/-- The landing-core word of an instruction of that layer (R73–R77). -/
def encodeLanding : Instr → Option W32
  | .add d a b => some (formA 0x01 d a b 0)
  | .sub d a b => some (formA 0x01 d a b 1)
  | .and d a b => some (formA 0x01 d a b 2)
  | .or d a b => some (formA 0x01 d a b 3)
  | .xor d a b => some (formA 0x01 d a b 4)
  | .shl d a b => some (formA 0x01 d a b 5)
  | .shr d a b => some (formA 0x01 d a b 6)
  | .sra d a b => some (formA 0x01 d a b 7)
  | .mul d a b => some (formA 0x01 d a b 8)
  | .mulh d a b => some (formA 0x01 d a b 9)
  | .mulhN d a b => some (formA 0x01 d a b 10)
  | .div d a b => some (formA 0x01 d a b 11)
  | .divN d a b => some (formA 0x01 d a b 12)
  | .rem d a b => some (formA 0x01 d a b 13)
  | .remN d a b => some (formA 0x01 d a b 14)
  | .slt d a b => some (formA 0x01 d a b 15)
  | .sltN d a b => some (formA 0x01 d a b 16)
  | .min d a b => some (formA 0x01 d a b 17)
  | .max d a b => some (formA 0x01 d a b 18)
  | .minN d a b => some (formA 0x01 d a b 19)
  | .maxN d a b => some (formA 0x01 d a b 20)
  | .clz d a => some (formA 0x01 d a 0 21)
  | .popc d a => some (formA 0x01 d a 0 22)
  | .addi d a imm => some (formI 0x02 d a imm)
  | .andi d a imm => some (formI 0x03 d a imm)
  | .ori d a imm => some (formI 0x04 d a imm)
  | .xori d a imm => some (formI 0x05 d a imm)
  | .slti d a imm => some (formI 0x06 d a imm)
  | .sltiN d a imm => some (formI 0x07 d a imm)
  | .luh d a imm => some (formI 0x0C d a imm)
  | .luhh d a imm => some (formI 0x0D d a imm)
  | .ldI8 d a imm => some (formI 0x10 d a imm)
  | .ldN8 d a imm => some (formI 0x11 d a imm)
  | .ldI16 d a imm => some (formI 0x12 d a imm)
  | .ldN16 d a imm => some (formI 0x13 d a imm)
  | .ldI32 d a imm => some (formI 0x14 d a imm)
  | .ldN32 d a imm => some (formI 0x15 d a imm)
  | .ld64 d a imm => some (formI 0x16 d a imm)
  | .jl d a imm => some (formI 0x2A d a imm)
  | .shli d a s => some (formI 0x08 d a (0#10 ++ s))
  | .shri d a s => some (formI 0x09 d a (0#10 ++ s))
  | .srai d a s => some (formI 0x0A d a (0#10 ++ s))
  | .lui d imm => some (formI 0x0B d 0 imm)
  | .st8 a b imm => some (formI 0x18 a b imm)
  | .st16 a b imm => some (formI 0x19 a b imm)
  | .st32 a b imm => some (formI 0x1A a b imm)
  | .st64 a b imm => some (formI 0x1B a b imm)
  | .ldAcq d a size scope sx => some (formA 0x1C d a 0 (fnSync size scope 1 (0#3 ++ sx)))
  | .stRel a b size scope => some (formA 0x1D 0 a b (fnSync size scope 2 0))
  | .ldSync d a size clr sx => some (formA 0x1E d a 0 (fnSync size 0 0 (0#2 ++ clr ++ sx)))
  | .ldSyncAcq d a size scope clr sx => some (formA 0x1E d a 0 (fnSync size scope 1 (0#2 ++ clr ++ sx)))
  | .ldm d a n => some (formA 0x1F d a 0 (fnSync 3 0 0 n))
  | .stm d a n => some (formA 0x23 d a 0 (fnSync 3 0 0 n))
  | .amo d a b dbl scope order op => some (formA 0x20 d a b (fnSync (1#1 ++ dbl) scope order op))
  | .cas d a b dbl scope order => some (formA 0x21 d a b (fnSync (1#1 ++ dbl) scope order 0))
  | .fence scope => some (formA 0x22 0 0 0 (fnSync 0 scope 0 0))
  | .br imm => some (0x28#6 ++ imm)
  | .call imm => some (0x29#6 ++ imm)
  | .setp p cond a b => some (0x2B#6 ++ p ++ cond ++ a ++ b ++ 0#10)
  | .setpi p cond a imm => some (0x2C#6 ++ p ++ cond ++ a ++ imm)
  | .bp p sense imm => some (0x2D#6 ++ p ++ sense ++ imm)
  | .plog p op pa pb => some (0x2E#6 ++ p ++ op ++ pa ++ pb ++ 0#15)
  | .cmov c q a imm => some (formK 0x30 c q a imm)
  | .cld c a imm => some (formK 0x31 c 0 a imm)
  | .cst c a imm => some (formK 0x32 c 0 a imm)
  | .issue c a => some (formK 0x33 c 0 a 0)
  | .cstat a wait => some (formK 0x34 0 0 a (0#15 ++ wait))
  | .shape d a b kind => some (formA 0x36 (0#3 ++ d) a b (0#9 ++ kind))
  | .shrd d sh clr f => some (formA 0x37 d sh 0 (0#8 ++ clr ++ f))
  | .watch m a => some (formA 0x38 m a 0 0)
  | .mwait d a => some (formA 0x39 d a 0 0)
  | .unwatch m => some (formA 0x3A m 0 0 0)
  | .arrive d n => some (formI 0x3B d 0 (0#11 ++ n))
  | .await a => some (formA 0x3C 0 a 0 0)
  | .launch d a b => some (formA 0x3D d a b 0)
  | .lwait d a => some (formA 0x3E d a 0 0)
  | .csrr d csr => some (formA 0x3F d 0 0 (0#3 ++ csr))
  | .csrw a csr => some (formA 0x3F 0 a 0 (1#3 ++ csr))
  | .feat d n => some (formA 0x3F d 0 0 (2#3 ++ n))
  | .trap code => some (formA 0x3F 0 0 0 (3#3 ++ code))
  | .eret => some (formA 0x3F 0 0 0 (4#3 ++ 0#8))
  | .invalTlb => some (formA 0x3F 0 0 0 (5#3 ++ 0#8))
  | .invalTlbva a => some (formA 0x3F 0 a 0 (5#3 ++ 1#8))
  | .invalIcache => some (formA 0x3F 0 0 0 (5#3 ++ 2#8))
  | .invalIline a => some (formA 0x3F 0 a 0 (5#3 ++ 3#8))
  | .wfi => some (formA 0x3F 0 0 0 (6#3 ++ 0#8))
  | _ => none

/-- The bay word of an instruction of that layer (R67, R72). -/
def encodeBay : Instr → Option W32
  | .bayAddI32 t u f => some (bayWord 0x00 t u f)
  | .baySubI32 t u f => some (bayWord 0x01 t u f)
  | .bayAddsI32 t u f => some (bayWord 0x02 t u f)
  | .baySubsI32 t u f => some (bayWord 0x03 t u f)
  | .bayAddsN32 t u f => some (bayWord 0x04 t u f)
  | .baySubsN32 t u f => some (bayWord 0x05 t u f)
  | .bayMulI32 t u f => some (bayWord 0x06 t u f)
  | .bayMulhI32 t u f => some (bayWord 0x07 t u f)
  | .bayMulhN32 t u f => some (bayWord 0x08 t u f)
  | .bayMinI32 t u f => some (bayWord 0x09 t u f)
  | .bayMaxI32 t u f => some (bayWord 0x0A t u f)
  | .bayMinN32 t u f => some (bayWord 0x0B t u f)
  | .bayMaxN32 t u f => some (bayWord 0x0C t u f)
  | .bayAnd t u f => some (bayWord 0x0D t u f)
  | .bayOr t u f => some (bayWord 0x0E t u f)
  | .bayXor t u f => some (bayWord 0x0F t u f)
  | .bayShl t u f => some (bayWord 0x10 t u f)
  | .bayShr t u f => some (bayWord 0x11 t u f)
  | .baySra t u f => some (bayWord 0x12 t u f)
  | .bayCmpI32 t u f => some (bayWord 0x13 t u f)
  | .bayCmpN32 t u f => some (bayWord 0x14 t u f)
  | .bayClz t u f => some (bayWord 0x15 t u f)
  | .bayPopc t u f => some (bayWord 0x16 t u f)
  | .baySel t u f => some (bayWord 0x17 t u f)
  | .bayAddFp32 t u f => some (bayWord 0x18 t u f)
  | .baySubFp32 t u f => some (bayWord 0x19 t u f)
  | .bayMulFp32 t u f => some (bayWord 0x1A t u f)
  | .bayDivFp32 t u f => some (bayWord 0x1B t u f)
  | .baySqrtFp32 t u f => some (bayWord 0x1C t u f)
  | .bayMinFp32 t u f => some (bayWord 0x1D t u f)
  | .bayMaxFp32 t u f => some (bayWord 0x1E t u f)
  | .bayCmpFp32 t u f => some (bayWord 0x1F t u f)
  | .bayRcpFp32 t u f => some (bayWord 0x20 t u f)
  | .bayRsqrtFp32 t u f => some (bayWord 0x21 t u f)
  | .bayExp2Fp32 t u f => some (bayWord 0x22 t u f)
  | .bayLog2Fp32 t u f => some (bayWord 0x23 t u f)
  | .bayCvtFp32I32 t u f => some (bayWord 0x24 t u f)
  | .bayCvtI32Fp32 t u f => some (bayWord 0x25 t u f)
  | .bayCvtFp32N32 t u f => some (bayWord 0x26 t u f)
  | .bayCvtN32Fp32 t u f => some (bayWord 0x27 t u f)
  | .bayCvtBf16Fp32 t u f => some (bayWord 0x28 t u f)
  | .bayCvtFp16Fp32 t u f => some (bayWord 0x29 t u f)
  | .bayCvtFp32Bf16 t u f => some (bayWord 0x2A t u f)
  | .bayCvtFp32Fp16 t u f => some (bayWord 0x2B t u f)
  | .bayCvtmx t u f => some (bayWord 0x2C t u f)
  | .bayVshape t u f => some (bayWord 0x2D t u f)
  | .bayVaddI32 t u f => some (bayWord 0x2E t u f)
  | .bayVmulI32 t u f => some (bayWord 0x2F t u f)
  | .bayVaddFp32 t u f => some (bayWord 0x30 t u f)
  | .bayVsubFp32 t u f => some (bayWord 0x31 t u f)
  | .bayVmulFp32 t u f => some (bayWord 0x32 t u f)
  | .bayVminFp32 t u f => some (bayWord 0x33 t u f)
  | .bayVmaxFp32 t u f => some (bayWord 0x34 t u f)
  | .bayVaddBf16 t u f => some (bayWord 0x35 t u f)
  | .bayVmulBf16 t u f => some (bayWord 0x36 t u f)
  | .bayVaddFp16 t u f => some (bayWord 0x37 t u f)
  | .bayVmulFp16 t u f => some (bayWord 0x38 t u f)
  | .bayVaddI8 t u f => some (bayWord 0x39 t u f)
  | .bayVaddI16 t u f => some (bayWord 0x3A t u f)
  | .bayVcmpFp32 t u f => some (bayWord 0x3B t u f)
  | .bayVsel t u f => some (bayWord 0x3C t u f)
  | .bayVbcast t u f => some (bayWord 0x3D t u f)
  | .bayVext t u f => some (bayWord 0x3E t u f)
  | .bayVins t u f => some (bayWord 0x3F t u f)
  | .bayVperm t u f => some (bayWord 0x40 t u f)
  | .bayVcvt t u f => some (bayWord 0x41 t u f)
  | .bayVput t u f => some (bayWord 0x42 t u f)
  | .bayVget t u f => some (bayWord 0x43 t u f)
  | .bayDot t u f => some (bayWord 0x44 t u f)
  | .bayDots t u f => some (bayWord 0x45 t u f)
  | .bayLacc t u f => some (bayWord 0x46 t u f)
  | .bayLvacc t u f => some (bayWord 0x47 t u f)
  | .bayLanchor t u f => some (bayWord 0x48 t u f)
  | .bayLclr t u f => some (bayWord 0x49 t u f)
  | .bayLread t u f => some (bayWord 0x4A t u f)
  | .bayLraw t u f => some (bayWord 0x4B t u f)
  | .bayLd t u f => some (bayWord 0x4C t u f)
  | .baySt t u f => some (bayWord 0x4D t u f)
  | .bayLdSync t u f => some (bayWord 0x4E t u f)
  | .bayVld t u f => some (bayWord 0x4F t u f)
  | .bayVst t u f => some (bayWord 0x50 t u f)
  | .bayVgather t u f => some (bayWord 0x51 t u f)
  | .bayAmo t u f => some (bayWord 0x52 t u f)
  | .bayLut t u f => some (bayWord 0x53 t u f)
  | .bayLutst t u f => some (bayWord 0x54 t u f)
  | .bayLutrd t u f => some (bayWord 0x55 t u f)
  | .baySteer t u f => some (bayWord 0x56 t u f)
  | .bayMerge t u f => some (bayWord 0x57 t u f)
  | .bayLoop t u f => some (bayWord 0x58 t u f)
  | .bayLoopt t u f => some (bayWord 0x59 t u f)
  | .baySend x => some (bayWord 0x5A 0x30 0x30 (0#2 ++ x ++ 0#3))
  | .bayRecv t u f => some (bayWord 0x5B t u f)
  | .bayBr x => some (bayWord 0x5C 0x30 0x30 (0#2 ++ x ++ 0#3))
  | .bayLaunch t u f => some (bayWord 0x5D t u f)
  | .bayIspois t u f => some (bayWord 0x5E t u f)
  | _ => none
--
*Work instruction:* Write out word for word only the lines from the one with "0x46 t u f)" to the end of the material, both ends included.

*Problem solution:*
  | .bayLacc t u f => some (bayWord 0x46 t u f)
  | .bayLvacc t u f => some (bayWord 0x47 t u f)
  | .bayLanchor t u f => some (bayWord 0x48 t u f)
  | .bayLclr t u f => some (bayWord 0x49 t u f)
  | .bayLread t u f => some (bayWord 0x4A t u f)
  | .bayLraw t u f => some (bayWord 0x4B t u f)
  | .bayLd t u f => some (bayWord 0x4C t u f)
  | .baySt t u f => some (bayWord 0x4D t u f)
  | .bayLdSync t u f => some (bayWord 0x4E t u f)
  | .bayVld t u f => some (bayWord 0x4F t u f)
  | .bayVst t u f => some (bayWord 0x50 t u f)
  | .bayVgather t u f => some (bayWord 0x51 t u f)
  | .bayAmo t u f => some (bayWord 0x52 t u f)
  | .bayLut t u f => some (bayWord 0x53 t u f)
  | .bayLutst t u f => some (bayWord 0x54 t u f)
  | .bayLutrd t u f => some (bayWord 0x55 t u f)
  | .baySteer t u f => some (bayWord 0x56 t u f)
  | .bayMerge t u f => some (bayWord 0x57 t u f)
  | .bayLoop t u f => some (bayWord 0x58 t u f)
  | .bayLoopt t u f => some (bayWord 0x59 t u f)
  | .baySend x => some (bayWord 0x5A 0x30 0x30 (0#2 ++ x ++ 0#3))
  | .bayRecv t u f => some (bayWord 0x5B t u f)
  | .bayBr x => some (bayWord 0x5C 0x30 0x30 (0#2 ++ x ++ 0#3))
  | .bayLaunch t u f => some (bayWord 0x5D t u f)
  | .bayIspois t u f => some (bayWord 0x5E t u f)
  | _ => none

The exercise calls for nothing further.